Count how many lines below include the string "inkSetaside". Only that number should appear in the reply.

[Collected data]
Segment Open

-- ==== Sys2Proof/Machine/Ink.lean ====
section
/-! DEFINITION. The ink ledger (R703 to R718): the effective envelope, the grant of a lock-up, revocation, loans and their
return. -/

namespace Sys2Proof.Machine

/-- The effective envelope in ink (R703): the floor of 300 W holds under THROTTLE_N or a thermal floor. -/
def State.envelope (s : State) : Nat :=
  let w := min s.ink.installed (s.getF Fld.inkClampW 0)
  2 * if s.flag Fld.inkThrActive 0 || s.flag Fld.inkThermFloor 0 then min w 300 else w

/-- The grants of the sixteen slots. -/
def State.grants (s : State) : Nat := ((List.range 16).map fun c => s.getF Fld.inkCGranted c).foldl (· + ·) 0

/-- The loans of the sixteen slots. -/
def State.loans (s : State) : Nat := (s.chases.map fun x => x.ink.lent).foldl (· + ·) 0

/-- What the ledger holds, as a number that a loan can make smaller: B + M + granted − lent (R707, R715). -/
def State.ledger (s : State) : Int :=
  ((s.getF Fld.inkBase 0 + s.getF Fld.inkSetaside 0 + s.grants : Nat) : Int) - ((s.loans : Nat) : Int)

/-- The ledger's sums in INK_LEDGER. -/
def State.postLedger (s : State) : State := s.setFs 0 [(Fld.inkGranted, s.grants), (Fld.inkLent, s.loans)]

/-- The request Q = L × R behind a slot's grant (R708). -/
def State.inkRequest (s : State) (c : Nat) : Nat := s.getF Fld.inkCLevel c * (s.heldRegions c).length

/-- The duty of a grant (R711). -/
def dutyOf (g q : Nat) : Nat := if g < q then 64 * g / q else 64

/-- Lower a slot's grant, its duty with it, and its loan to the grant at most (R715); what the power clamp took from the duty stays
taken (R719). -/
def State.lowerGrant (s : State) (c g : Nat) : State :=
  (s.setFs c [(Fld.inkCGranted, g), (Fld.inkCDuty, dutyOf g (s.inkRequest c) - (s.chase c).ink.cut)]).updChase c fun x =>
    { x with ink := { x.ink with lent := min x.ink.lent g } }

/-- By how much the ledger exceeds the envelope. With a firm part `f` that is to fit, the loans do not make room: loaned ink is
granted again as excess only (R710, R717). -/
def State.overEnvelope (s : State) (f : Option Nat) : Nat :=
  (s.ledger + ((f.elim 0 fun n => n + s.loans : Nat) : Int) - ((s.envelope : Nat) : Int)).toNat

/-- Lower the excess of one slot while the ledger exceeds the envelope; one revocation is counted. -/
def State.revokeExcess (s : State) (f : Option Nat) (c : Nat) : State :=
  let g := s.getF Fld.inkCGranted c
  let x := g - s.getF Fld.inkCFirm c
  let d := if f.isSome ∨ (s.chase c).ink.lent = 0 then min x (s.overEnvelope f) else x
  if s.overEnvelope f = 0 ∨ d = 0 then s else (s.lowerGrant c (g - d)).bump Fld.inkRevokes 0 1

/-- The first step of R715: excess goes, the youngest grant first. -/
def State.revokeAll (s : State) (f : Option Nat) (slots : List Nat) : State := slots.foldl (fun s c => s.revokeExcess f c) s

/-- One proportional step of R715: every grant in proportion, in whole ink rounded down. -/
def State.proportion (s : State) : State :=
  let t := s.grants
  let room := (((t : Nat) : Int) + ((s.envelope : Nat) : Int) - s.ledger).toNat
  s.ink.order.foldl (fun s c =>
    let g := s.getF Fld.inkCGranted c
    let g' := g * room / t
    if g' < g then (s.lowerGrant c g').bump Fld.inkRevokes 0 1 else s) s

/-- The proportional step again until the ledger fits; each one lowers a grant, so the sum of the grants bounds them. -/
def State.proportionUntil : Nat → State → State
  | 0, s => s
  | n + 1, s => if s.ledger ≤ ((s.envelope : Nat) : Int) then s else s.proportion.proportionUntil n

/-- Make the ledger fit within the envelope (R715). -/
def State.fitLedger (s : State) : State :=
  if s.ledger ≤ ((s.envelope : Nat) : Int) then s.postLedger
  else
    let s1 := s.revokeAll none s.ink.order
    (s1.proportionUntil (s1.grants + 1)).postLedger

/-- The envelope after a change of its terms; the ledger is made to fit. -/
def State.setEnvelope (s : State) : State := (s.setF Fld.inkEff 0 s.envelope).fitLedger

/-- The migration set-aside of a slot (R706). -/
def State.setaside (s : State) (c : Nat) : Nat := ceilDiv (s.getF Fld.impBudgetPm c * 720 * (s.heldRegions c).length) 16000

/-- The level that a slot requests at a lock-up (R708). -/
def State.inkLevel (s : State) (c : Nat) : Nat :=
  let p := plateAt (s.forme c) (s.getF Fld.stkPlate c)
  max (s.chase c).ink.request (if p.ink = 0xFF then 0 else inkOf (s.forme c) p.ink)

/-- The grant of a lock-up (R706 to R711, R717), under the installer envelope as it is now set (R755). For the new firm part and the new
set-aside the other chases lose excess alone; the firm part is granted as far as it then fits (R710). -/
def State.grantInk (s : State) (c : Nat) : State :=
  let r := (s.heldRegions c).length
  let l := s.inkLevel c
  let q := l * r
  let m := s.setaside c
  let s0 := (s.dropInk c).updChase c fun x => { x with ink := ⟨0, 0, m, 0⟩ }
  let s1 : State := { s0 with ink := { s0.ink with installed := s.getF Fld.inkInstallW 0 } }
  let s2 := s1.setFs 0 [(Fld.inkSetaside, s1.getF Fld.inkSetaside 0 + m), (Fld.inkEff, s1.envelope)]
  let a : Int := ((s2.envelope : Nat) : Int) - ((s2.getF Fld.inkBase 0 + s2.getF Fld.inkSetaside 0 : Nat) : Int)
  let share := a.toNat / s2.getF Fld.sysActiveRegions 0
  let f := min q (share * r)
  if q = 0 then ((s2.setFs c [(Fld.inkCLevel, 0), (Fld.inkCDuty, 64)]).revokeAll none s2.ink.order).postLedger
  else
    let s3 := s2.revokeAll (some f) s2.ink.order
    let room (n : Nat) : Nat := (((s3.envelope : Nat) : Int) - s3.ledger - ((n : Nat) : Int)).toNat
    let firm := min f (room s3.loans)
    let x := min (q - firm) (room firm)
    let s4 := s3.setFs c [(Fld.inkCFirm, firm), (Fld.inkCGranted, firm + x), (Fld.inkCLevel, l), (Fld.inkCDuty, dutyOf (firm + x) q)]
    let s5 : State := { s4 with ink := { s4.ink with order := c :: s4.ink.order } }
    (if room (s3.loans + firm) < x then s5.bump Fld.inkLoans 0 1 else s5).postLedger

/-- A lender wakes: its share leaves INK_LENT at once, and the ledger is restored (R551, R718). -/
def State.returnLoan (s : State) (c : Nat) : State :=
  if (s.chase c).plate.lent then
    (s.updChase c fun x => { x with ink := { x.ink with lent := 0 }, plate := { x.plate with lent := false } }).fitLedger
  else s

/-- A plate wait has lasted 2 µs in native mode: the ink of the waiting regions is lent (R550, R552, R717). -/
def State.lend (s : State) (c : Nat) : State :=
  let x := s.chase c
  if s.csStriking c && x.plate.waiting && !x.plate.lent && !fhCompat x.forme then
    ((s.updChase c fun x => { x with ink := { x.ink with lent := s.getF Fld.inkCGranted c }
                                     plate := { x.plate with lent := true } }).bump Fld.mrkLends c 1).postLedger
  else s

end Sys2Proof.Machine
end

Segment Closed

## Output
3